_Stored data entries_:
------------------------------
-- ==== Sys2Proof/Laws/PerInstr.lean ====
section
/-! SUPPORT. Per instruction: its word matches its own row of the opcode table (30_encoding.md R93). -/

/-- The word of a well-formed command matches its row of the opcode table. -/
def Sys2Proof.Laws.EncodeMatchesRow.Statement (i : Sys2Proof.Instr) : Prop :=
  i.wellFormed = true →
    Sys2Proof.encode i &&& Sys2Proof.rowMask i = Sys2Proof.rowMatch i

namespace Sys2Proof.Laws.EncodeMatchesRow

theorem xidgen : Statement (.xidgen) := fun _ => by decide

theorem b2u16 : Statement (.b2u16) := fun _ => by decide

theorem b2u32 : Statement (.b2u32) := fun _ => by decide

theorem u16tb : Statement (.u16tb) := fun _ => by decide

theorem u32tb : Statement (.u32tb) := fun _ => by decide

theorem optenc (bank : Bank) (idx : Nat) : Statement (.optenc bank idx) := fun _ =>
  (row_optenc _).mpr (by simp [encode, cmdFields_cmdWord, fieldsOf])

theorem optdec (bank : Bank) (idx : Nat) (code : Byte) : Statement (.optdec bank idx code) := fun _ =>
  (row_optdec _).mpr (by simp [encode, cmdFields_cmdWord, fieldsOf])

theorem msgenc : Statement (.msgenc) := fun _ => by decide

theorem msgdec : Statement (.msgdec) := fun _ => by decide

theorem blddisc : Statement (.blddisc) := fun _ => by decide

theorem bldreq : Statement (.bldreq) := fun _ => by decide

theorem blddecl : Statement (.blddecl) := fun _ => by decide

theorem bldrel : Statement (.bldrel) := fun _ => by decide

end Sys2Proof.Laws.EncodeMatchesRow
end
------------------------------
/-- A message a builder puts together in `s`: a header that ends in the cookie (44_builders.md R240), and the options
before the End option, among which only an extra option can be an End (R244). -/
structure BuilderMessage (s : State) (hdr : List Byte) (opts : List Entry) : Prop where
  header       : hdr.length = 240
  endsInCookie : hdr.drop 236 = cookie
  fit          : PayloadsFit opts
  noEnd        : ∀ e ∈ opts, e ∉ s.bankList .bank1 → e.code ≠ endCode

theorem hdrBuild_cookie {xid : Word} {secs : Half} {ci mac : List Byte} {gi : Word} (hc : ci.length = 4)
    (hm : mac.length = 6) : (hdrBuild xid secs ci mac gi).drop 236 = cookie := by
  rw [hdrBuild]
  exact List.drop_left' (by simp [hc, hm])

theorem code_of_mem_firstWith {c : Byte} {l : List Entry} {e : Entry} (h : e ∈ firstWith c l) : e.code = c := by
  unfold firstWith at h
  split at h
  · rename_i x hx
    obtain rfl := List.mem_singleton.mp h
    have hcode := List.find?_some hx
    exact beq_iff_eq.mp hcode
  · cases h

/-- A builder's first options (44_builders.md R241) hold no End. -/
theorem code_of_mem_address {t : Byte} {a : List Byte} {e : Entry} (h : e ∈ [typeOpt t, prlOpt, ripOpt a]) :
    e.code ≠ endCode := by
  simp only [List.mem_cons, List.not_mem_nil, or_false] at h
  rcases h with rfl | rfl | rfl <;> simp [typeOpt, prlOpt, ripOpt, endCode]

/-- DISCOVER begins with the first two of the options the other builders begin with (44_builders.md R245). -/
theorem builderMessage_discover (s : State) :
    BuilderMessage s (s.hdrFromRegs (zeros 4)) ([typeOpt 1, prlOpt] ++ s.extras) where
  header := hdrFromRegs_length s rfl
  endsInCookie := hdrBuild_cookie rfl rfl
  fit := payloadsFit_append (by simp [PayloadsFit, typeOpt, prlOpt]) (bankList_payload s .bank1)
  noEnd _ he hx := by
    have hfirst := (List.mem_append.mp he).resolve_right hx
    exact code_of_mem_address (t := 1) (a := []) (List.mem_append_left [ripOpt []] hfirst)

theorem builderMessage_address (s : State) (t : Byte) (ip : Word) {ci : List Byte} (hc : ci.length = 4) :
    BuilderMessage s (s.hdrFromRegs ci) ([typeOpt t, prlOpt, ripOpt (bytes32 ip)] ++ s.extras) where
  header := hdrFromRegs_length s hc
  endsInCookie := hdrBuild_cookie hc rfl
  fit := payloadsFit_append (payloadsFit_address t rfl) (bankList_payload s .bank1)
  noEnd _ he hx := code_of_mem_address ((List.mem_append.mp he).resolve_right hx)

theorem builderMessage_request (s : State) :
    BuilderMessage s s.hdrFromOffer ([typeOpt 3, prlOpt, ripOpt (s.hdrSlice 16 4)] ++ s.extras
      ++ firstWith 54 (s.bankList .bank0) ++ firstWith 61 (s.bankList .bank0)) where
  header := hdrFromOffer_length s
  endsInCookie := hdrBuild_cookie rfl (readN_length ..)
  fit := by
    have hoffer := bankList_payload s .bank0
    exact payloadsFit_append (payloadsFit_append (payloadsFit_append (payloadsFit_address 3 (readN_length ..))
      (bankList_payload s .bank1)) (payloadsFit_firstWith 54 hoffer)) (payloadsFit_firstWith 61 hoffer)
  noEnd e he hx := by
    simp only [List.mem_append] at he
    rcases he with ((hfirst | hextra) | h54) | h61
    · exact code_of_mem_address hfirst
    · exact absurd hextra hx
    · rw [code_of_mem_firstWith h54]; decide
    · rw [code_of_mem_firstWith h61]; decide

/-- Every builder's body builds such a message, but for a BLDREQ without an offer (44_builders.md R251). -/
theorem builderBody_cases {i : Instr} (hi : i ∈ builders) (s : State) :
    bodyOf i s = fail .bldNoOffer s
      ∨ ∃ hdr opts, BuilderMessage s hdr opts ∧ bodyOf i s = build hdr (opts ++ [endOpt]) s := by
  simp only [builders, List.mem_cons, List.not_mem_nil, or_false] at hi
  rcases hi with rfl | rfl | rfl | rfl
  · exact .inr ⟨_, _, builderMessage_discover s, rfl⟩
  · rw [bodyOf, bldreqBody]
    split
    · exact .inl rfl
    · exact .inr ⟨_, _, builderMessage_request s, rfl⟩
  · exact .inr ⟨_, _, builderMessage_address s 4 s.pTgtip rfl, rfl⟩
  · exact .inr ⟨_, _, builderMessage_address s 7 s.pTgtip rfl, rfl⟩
------------------------------
_Your task_: Retype, exactly and in full, the lines above from the one containing "have hfirst := (List.mem_append.mp" through the one containing "endsInCookie := hdrBuild_cookie hc rfl".

_Written answer_:
    have hfirst := (List.mem_append.mp he).resolve_right hx
    exact code_of_mem_address (t := 1) (a := []) (List.mem_append_left [ripOpt []] hfirst)

theorem builderMessage_address (s : State) (t : Byte) (ip : Word) {ci : List Byte} (hc : ci.length = 4) :
    BuilderMessage s (s.hdrFromRegs ci) ([typeOpt t, prlOpt, ripOpt (bytes32 ip)] ++ s.extras) where
  header := hdrFromRegs_length s hc
  endsInCookie := hdrBuild_cookie hc rfl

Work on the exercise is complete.